(Excerpted records)
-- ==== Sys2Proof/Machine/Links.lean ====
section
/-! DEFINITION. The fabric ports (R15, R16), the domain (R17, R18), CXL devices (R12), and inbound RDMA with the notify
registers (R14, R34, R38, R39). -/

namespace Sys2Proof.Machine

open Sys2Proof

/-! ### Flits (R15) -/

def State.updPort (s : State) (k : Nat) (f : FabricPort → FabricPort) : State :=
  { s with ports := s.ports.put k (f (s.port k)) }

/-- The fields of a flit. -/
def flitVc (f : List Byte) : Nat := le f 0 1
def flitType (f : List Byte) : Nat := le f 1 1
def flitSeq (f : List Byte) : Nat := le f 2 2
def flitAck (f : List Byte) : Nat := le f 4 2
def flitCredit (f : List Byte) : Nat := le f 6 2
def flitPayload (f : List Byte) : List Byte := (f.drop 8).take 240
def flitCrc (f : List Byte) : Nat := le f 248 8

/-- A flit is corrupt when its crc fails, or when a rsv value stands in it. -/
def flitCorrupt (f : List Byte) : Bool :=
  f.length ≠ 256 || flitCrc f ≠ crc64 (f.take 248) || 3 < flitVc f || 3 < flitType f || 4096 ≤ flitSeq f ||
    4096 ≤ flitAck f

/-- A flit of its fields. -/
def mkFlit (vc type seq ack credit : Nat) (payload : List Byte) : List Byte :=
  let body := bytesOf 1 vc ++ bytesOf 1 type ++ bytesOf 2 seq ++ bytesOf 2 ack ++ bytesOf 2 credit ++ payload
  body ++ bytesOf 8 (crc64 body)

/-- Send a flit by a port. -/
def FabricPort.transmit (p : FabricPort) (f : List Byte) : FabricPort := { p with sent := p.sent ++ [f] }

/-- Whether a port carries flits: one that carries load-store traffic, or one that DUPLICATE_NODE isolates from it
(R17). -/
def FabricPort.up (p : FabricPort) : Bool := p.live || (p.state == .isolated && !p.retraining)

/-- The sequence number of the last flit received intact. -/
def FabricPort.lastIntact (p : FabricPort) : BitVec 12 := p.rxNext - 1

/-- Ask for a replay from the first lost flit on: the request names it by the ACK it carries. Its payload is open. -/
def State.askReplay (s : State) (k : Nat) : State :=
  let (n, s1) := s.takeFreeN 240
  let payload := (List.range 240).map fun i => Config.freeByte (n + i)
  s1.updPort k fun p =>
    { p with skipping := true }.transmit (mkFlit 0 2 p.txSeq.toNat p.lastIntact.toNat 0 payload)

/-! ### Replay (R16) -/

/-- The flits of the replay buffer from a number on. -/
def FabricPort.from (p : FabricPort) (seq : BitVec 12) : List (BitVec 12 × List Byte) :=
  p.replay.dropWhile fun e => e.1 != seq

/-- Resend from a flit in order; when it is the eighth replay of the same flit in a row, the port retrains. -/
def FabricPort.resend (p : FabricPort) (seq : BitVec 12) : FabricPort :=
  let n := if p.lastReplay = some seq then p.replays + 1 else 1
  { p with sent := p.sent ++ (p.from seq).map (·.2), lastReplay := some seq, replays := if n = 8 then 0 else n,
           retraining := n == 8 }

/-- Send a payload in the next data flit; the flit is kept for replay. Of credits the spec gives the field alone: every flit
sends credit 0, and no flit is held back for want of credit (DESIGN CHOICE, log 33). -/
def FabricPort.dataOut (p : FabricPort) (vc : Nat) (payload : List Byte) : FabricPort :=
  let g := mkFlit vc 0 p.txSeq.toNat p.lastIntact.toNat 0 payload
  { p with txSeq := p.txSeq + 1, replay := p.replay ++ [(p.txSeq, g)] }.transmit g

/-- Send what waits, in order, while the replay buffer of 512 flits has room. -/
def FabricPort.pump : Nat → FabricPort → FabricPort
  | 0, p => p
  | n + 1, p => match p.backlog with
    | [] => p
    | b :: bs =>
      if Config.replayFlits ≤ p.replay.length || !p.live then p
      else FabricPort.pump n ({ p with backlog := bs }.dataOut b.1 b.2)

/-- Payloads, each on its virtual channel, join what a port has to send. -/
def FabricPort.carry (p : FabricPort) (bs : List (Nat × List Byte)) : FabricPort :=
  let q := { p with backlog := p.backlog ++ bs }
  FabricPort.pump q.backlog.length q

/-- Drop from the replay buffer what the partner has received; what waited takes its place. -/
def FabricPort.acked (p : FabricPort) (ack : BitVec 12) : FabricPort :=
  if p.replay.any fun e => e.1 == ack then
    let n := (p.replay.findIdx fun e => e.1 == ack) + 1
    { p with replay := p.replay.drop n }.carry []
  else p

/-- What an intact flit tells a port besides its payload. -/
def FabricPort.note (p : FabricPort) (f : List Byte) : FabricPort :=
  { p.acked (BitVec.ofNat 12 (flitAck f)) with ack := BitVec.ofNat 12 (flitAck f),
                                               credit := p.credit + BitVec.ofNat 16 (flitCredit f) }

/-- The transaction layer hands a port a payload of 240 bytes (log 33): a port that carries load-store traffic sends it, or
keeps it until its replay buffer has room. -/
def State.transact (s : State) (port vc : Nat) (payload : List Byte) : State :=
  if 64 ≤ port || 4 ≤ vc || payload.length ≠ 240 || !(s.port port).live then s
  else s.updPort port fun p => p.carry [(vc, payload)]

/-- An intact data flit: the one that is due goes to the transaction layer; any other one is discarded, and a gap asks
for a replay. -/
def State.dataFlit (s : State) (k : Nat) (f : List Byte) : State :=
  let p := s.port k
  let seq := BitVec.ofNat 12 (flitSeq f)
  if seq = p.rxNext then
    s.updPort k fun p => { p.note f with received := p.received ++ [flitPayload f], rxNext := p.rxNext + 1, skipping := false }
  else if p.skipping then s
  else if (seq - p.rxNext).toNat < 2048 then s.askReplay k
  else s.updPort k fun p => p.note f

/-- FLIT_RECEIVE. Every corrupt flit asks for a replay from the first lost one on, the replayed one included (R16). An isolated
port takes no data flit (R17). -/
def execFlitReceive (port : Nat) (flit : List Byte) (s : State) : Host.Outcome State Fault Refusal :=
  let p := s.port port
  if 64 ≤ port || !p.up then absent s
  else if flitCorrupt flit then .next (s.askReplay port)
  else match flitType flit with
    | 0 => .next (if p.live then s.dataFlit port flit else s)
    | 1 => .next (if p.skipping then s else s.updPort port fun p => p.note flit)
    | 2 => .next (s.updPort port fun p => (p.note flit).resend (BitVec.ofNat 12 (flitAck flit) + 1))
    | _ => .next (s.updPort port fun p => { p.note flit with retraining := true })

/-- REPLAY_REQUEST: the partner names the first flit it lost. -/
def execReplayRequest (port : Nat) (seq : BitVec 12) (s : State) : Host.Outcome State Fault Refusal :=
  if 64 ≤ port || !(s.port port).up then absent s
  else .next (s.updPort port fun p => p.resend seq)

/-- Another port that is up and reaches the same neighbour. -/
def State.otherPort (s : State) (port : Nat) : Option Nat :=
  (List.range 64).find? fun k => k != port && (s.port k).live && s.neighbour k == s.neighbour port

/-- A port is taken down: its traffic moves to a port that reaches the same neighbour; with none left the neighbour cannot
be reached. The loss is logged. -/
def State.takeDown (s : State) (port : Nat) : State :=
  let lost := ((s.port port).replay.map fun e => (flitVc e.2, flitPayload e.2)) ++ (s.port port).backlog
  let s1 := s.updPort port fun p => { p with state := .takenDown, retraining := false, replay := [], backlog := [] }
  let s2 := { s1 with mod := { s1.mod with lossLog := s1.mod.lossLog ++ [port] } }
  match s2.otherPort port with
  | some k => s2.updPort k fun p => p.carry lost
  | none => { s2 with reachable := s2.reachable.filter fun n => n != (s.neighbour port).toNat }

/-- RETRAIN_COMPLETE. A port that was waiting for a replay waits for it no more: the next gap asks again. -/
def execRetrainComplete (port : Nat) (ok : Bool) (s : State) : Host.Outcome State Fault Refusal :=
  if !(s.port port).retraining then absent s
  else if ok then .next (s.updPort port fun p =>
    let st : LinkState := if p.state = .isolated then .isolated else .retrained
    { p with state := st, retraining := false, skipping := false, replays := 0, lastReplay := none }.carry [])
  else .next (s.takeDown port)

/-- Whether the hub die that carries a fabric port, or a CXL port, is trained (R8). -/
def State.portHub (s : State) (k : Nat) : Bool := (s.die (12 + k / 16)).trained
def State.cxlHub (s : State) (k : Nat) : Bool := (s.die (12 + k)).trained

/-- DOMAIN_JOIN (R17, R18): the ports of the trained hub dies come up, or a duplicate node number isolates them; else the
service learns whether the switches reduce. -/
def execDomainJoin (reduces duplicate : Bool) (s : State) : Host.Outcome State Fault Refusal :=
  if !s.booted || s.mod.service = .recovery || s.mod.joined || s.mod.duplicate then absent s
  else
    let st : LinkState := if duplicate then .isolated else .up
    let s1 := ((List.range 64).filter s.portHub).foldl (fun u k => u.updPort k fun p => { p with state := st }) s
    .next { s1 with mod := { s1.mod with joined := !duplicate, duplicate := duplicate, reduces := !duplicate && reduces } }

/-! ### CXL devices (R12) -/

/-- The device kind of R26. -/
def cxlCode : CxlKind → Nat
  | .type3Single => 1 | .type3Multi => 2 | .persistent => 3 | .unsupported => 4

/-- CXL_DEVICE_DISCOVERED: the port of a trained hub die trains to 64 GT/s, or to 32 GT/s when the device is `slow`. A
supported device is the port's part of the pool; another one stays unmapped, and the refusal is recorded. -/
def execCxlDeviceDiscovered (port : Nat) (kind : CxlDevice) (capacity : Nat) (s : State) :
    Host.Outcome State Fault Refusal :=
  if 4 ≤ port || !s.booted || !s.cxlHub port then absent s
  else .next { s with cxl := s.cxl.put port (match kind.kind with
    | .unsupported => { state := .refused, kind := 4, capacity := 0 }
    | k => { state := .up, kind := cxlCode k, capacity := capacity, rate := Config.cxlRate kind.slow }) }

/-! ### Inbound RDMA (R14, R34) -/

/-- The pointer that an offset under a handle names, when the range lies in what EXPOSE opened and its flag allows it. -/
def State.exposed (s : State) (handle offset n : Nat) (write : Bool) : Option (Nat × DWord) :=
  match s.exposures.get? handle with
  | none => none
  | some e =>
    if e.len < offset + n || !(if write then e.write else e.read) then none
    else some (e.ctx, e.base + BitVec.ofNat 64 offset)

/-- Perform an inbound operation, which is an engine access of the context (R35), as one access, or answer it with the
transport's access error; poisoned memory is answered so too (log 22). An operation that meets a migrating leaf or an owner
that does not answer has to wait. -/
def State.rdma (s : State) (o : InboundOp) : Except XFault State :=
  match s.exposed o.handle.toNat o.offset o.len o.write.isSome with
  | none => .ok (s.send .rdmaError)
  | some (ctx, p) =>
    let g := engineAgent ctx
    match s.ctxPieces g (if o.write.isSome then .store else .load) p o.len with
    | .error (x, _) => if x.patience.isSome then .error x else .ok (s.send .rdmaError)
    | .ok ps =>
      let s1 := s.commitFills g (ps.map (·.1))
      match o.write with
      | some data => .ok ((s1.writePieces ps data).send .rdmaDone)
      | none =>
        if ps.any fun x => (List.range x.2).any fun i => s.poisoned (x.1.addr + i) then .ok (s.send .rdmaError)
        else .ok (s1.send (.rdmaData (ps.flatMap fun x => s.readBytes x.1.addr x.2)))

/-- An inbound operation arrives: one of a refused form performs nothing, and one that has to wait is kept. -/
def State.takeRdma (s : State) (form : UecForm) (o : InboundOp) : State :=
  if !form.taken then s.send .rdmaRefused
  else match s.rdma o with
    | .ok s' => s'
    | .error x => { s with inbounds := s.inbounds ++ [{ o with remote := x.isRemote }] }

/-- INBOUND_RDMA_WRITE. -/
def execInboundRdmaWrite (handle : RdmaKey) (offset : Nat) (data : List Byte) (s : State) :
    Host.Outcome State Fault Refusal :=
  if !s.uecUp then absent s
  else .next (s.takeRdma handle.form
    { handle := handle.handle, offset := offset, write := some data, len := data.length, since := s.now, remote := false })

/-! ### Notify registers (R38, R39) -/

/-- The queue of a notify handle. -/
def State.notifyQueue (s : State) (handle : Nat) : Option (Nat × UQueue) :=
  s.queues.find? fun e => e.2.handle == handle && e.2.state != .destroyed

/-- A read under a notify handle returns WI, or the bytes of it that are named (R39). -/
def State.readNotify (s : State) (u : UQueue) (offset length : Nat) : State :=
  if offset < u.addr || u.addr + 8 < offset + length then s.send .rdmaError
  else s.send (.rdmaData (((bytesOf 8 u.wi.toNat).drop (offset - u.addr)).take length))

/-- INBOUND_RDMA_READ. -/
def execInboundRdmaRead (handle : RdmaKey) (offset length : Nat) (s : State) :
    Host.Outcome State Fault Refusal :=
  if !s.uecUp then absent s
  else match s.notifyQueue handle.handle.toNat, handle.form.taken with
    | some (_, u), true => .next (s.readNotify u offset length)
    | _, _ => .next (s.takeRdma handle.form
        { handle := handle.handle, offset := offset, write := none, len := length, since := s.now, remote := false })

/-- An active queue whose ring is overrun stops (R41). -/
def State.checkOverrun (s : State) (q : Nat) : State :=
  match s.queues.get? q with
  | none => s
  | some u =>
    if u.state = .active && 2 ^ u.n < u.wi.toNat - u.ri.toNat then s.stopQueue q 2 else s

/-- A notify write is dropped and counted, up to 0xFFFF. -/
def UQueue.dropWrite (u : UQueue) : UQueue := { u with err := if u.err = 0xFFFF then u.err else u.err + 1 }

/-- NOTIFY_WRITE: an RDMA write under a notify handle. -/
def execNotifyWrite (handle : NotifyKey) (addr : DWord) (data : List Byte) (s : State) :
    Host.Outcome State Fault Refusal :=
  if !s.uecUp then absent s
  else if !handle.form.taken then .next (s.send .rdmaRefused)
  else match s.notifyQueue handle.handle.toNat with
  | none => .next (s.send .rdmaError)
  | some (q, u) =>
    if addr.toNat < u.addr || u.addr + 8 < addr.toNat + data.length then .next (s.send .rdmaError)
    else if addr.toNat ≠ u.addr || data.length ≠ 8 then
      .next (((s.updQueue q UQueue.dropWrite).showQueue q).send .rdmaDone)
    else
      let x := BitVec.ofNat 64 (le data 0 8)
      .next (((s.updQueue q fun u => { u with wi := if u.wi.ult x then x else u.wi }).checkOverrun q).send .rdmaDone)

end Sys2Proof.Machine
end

(Work request)
Return the lines of the records that include the string "layer".

(Solution to this task)
/-- The transaction layer hands a port a payload of 240 bytes (log 33): a port that carries load-store traffic sends it, or
/-- An intact data flit: the one that is due goes to the transaction layer; any other one is discarded, and a gap asks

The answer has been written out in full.